Similarly with, you know, integrate with experiment tracking tools like Weights and Biases or MLflow. Like, 1 of the things that people like about Ray, I mentioned you can run Ray anywhere, but Ray is also super framework agnostic. Like, you can use it with any other tools out there. Right? Certainly with any Python libraries or deep learning frameworks like PyTorch and TensorFlow or scikit learn, it's very compatible with what you're trying to do. So I don't know if there's any of these tools in the space, you know, where we don't think there could be a good integration story.
[00:32:57] Unknown:
And I know that the last time we talked, towards the end of the conversation, I was asking about the language ecosystem aspect of Ray where, initially, it was very focused on Python because of the strong focus of the Python community on machine learning and AI. And I was asking about the capabilities of Ray to be able to support some of the other language run times, and I know that you had said that there was at least some initial goals of being able to do that. So I'm curious what the current state of affairs is with regard to being able to use Ray for scaling compute across other language run times. Things may not have changed there so much since the last time we chatted. We are very focused on Python as,
[00:33:41] Unknown:
you know, the main use case where we're trying to make it super successful. That said, people also use Ray to scale Java and, you know, supporting a couple different languages like that has made us, you know, in a good way, forced us to design the whole system in a pretty language agnostic way. Right? So that eventually, you'll be able to, you know, use Ray to scale computation in many different languages. There's a little bit of work right now happening on Rust, scaling Rust, but by far, the majority of work is on Python. And, of course, part of Ray is written in Python, but a lot of Ray is written in c plus plus and that turns out to be a pretty good combination for building performance systems.
[00:34:22] Unknown:
In your experience of working with the Ray community, building the framework, building the business around it, and helping to grow that ecosystem, You
[00:34:38] Unknown:
You know, this isn't entirely unexpected, but 1 of the things that has been great to see is, you know, seeing more and more organizations either evaluating reinforcement learning for their use cases or actually, you know, really succeeding with reinforcement learning in ways that, you know, they wouldn't have been able to do with without reinforcement learning. We've seen that certainly in gaming recommendations, you know, starting to see that as well in, like, industrial applications and then potentially medical applications. So there's a lot of promise there. I think that's 1 of the main unexpected things.

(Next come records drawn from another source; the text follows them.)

-- ==== Sys2Proof/Laws/Copies.lean ====
section
/-! SUPPORT. Sys2Proof/Laws/Copies.lean: copies between memories keep the canonical form. -/

namespace Sys2Proof.Machine

theorem memWf_iff (m : Memory) : Memory.wf m = true ↔ m.Pairwise (fun a b => a.1 < b.1) ∧ ∀ e ∈ m, e.2 ≠ 0 := by
  unfold Memory.wf
  rw [smWf_iff]
  rfl

theorem memWf_filter (m : Memory) (p : Host.Cell → Bool) (h : Memory.wf m = true) : Memory.wf (m.filter p) = true := smWf_filter _ _ _ h

/-- Three parts, each below the next. -/
theorem memWf_three (x y z : Memory) (b n : Nat) (hx : Memory.wf x = true) (hy : Memory.wf y = true) (hz : Memory.wf z = true)
    (h1 : ∀ e ∈ x, e.1 < b) (h2 : ∀ e ∈ y, b ≤ e.1 ∧ e.1 < b + n) (h3 : ∀ e ∈ z, b + n ≤ e.1) : Memory.wf (x ++ y ++ z) = true := by
  refine smWf_append _ _ _ (smWf_append _ _ _ hx hy ?_) hz ?_
  · intro e he f hf; exact lt_of_lt_of_le (h1 e he) (h2 f hf).1
  · intro e he f hf
    rcases List.mem_append.mp he with he | he
    · have := h1 e he; have := h3 f hf; omega
    · exact lt_of_lt_of_le (h2 e he).2 (h3 f hf)

theorem memBlit_wf (m part : Memory) (b n : Nat) (h : Memory.wf m = true) (hp : Memory.wf part = true) :
    Memory.wf (memBlit m part b n) = true := by
  refine memWf_three _ _ _ b n (memWf_filter _ _ h) (memWf_filter _ _ hp) (memWf_filter _ _ h) ?_ ?_ ?_
  · intro e he; simpa using (List.mem_filter.mp he).2
  · intro e he; simpa using (List.mem_filter.mp he).2
  · intro e he; simpa using (List.mem_filter.mp he).2

theorem memSlice_wf (m : Memory) (a n b : Nat) (h : Memory.wf m = true) : Memory.wf (memSlice m a n b) = true := by
  have h1 := (memWf_iff _).mp (memWf_filter m (fun c => decide (a ≤ c.1) && decide (c.1 < a + n)) h)
  rw [memWf_iff]
  unfold memSlice
  constructor
  · rw [List.pairwise_map]
    refine h1.1.imp_of_mem ?_
    intro x y hx hy hxy
    have := (List.mem_filter.mp hx).2
    have := (List.mem_filter.mp hy).2
    simp at *
    omega
  · intro e he
    obtain ⟨c, hc, rfl⟩ := List.mem_map.mp he
    exact h1.2 c hc

theorem memCopy_wf (m src : Memory) (a b n : Nat) (h : Memory.wf m = true) (hs : Memory.wf src = true) :
    Memory.wf (memCopy m src a b n) = true := memBlit_wf _ _ _ _ h (memSlice_wf _ _ _ _ hs)

theorem cellsOf_wf (bs : List Byte) (b : Nat) : Memory.wf (cellsOf bs b) = true := by
  rw [memWf_iff]
  unfold cellsOf
  have key : ∀ (bs : List Byte) (b : Nat),
      ((bs.zipIdx b).filterMap fun p => if p.1 = 0 then none else some (p.2, p.1)).Pairwise (fun x y : Host.Cell => x.1 < y.1) ∧
      ∀ e ∈ (bs.zipIdx b).filterMap (fun p => if p.1 = 0 then none else some ((p.2, p.1) : Host.Cell)), e.2 ≠ 0 ∧ b ≤ e.1 := by
    intro bs
    induction bs with
    | nil => intro b; simp
    | cons x bs ih =>
      intro b
      obtain ⟨h1, h2⟩ := ih (b + 1)
      rw [List.zipIdx_cons, List.filterMap_cons]
      by_cases hx : x = 0
      · simp only [hx, if_true]
        exact ⟨h1, fun e he => ⟨(h2 e he).1, by have := (h2 e he).2; omega⟩⟩
      · simp only [hx, if_false]
        refine ⟨List.pairwise_cons.mpr ⟨fun e he => by have := (h2 e he).2; simp; omega, h1⟩, ?_⟩
        intro e he
        rcases List.mem_cons.mp he with rfl | he
        · exact ⟨hx, le_refl _⟩
        · exact ⟨(h2 e he).1, by have := (h2 e he).2; omega⟩
  exact ⟨(key bs b).1, fun e he => ((key bs b).2 e he).1⟩

theorem memFill_wf (m : Memory) (a n k : Nat) (h : Memory.wf m = true) : Memory.wf (memFill m a n k) = true := by
  refine memWf_three _ _ _ a n (memWf_filter _ _ h) ?_ (memWf_filter _ _ h) ?_ ?_ ?_
  · rw [memWf_iff]
    constructor
    · rw [List.pairwise_map]
      exact List.pairwise_lt_range.imp fun h => by simpa using h
    · intro e he
      obtain ⟨i, _, rfl⟩ := List.mem_map.mp he
      exact (by decide : (0xFF : Byte) ≠ 0)
  · intro e he; simpa using (List.mem_filter.mp he).2
  · intro e he
    obtain ⟨i, hi, rfl⟩ := List.mem_map.mp he
    have := List.mem_range.mp hi
    simp; omega
  · intro e he; simpa using (List.mem_filter.mp he).2

theorem pageWrite_wf (m buf : Memory) (a n : Nat) (h : Memory.wf m = true) : Memory.wf (pageWrite m buf a n) = true := by
  induction n with
  | zero => exact h
  | succ n ih => exact smWf_smSet _ _ _ _ ih

theorem memPut_wf (m : Memory) (b : Nat) (bs : List Byte) (h : Memory.wf m = true) : Memory.wf (memPut m b bs) = true :=
  memBlit_wf _ _ _ _ h (cellsOf_wf _ _)

end Sys2Proof.Machine
end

You know, I think we're always surprised by just how broadly machine learning can be used in just every industry and across, you know, every different use case. In your own experience of
[00:35:27] Unknown:
building the Ray framework and growing the AnyScale business around that, what are some of the most interesting or unexpected or challenging lessons that you've learned in the process?
[00:35:35] Unknown:
For building the business? It's been exciting. You know, my background is more on the engineering side. Right? Like, actually doing the software engineering to build Ray and things like that. You know, I gravitate toward APIs, the user experience, and, you know, 1 of the things that I really care about is just how can we create a magical experience for developers. You know, that said, in addition to the engineering side and thinking about the product, there are many different aspects to running a business, many of which are things that I had essentially no exposure to beforehand. And so everything's surprising to me. You know, I've certainly been learning a lot along with my cofounders. Had a really fantastic time doing this. For anybody who is looking to
[00:36:21] Unknown:
accelerate or scale their adoption of machine learning and AI? What are the cases where AnyScale or Ray are the wrong choice and they might be better suited with a different execution framework or a different operating environment or just some homegrown capabilities?
[00:36:39] Unknown:
Good question. I think, you know, for scaling AI, that really is, you know, our bread and butter, like, where we are strong. 1 thing we don't do, for instance, is more on the data side. Like, whether that is, you know, large scale SQL queries or other kinds of data analytics like that. The extent to which we do data processing in Ray, it's really targeted at the data processing you need in order to do training and other parts of the machine learning life cycle. So there are many, you know, data scientists whose use cases would not be a good fit for Ray or any scale. But when it comes to, you know, deep learning or the compute behind training or the experimentation or, you know, the deployments, Those are all things where I think, you know, Ray and AnyScale are a pretty good choice.
[00:37:25] Unknown:
As you continue to grow the business and the technology stack around AnyScale and Ray, what are some of the things you have planned for the near to medium term or any projects or initiatives that you're excited to dig into?
[00:37:39] Unknown:
I would say for Ray, 1 of the things we're super excited about is just building a great library ecosystem on top of Ray. And there's sort of 2 components to that. Right? There's having best in class libraries so that, you know, the best way to do training or the best way to do reinforcement learning or serving is to use a library on top of Ray. And then there's also the component of making sure these things work seamlessly together. Right? It's not just a collection of libraries, but really a coherent ecosystem, a coherent seamless experience for users.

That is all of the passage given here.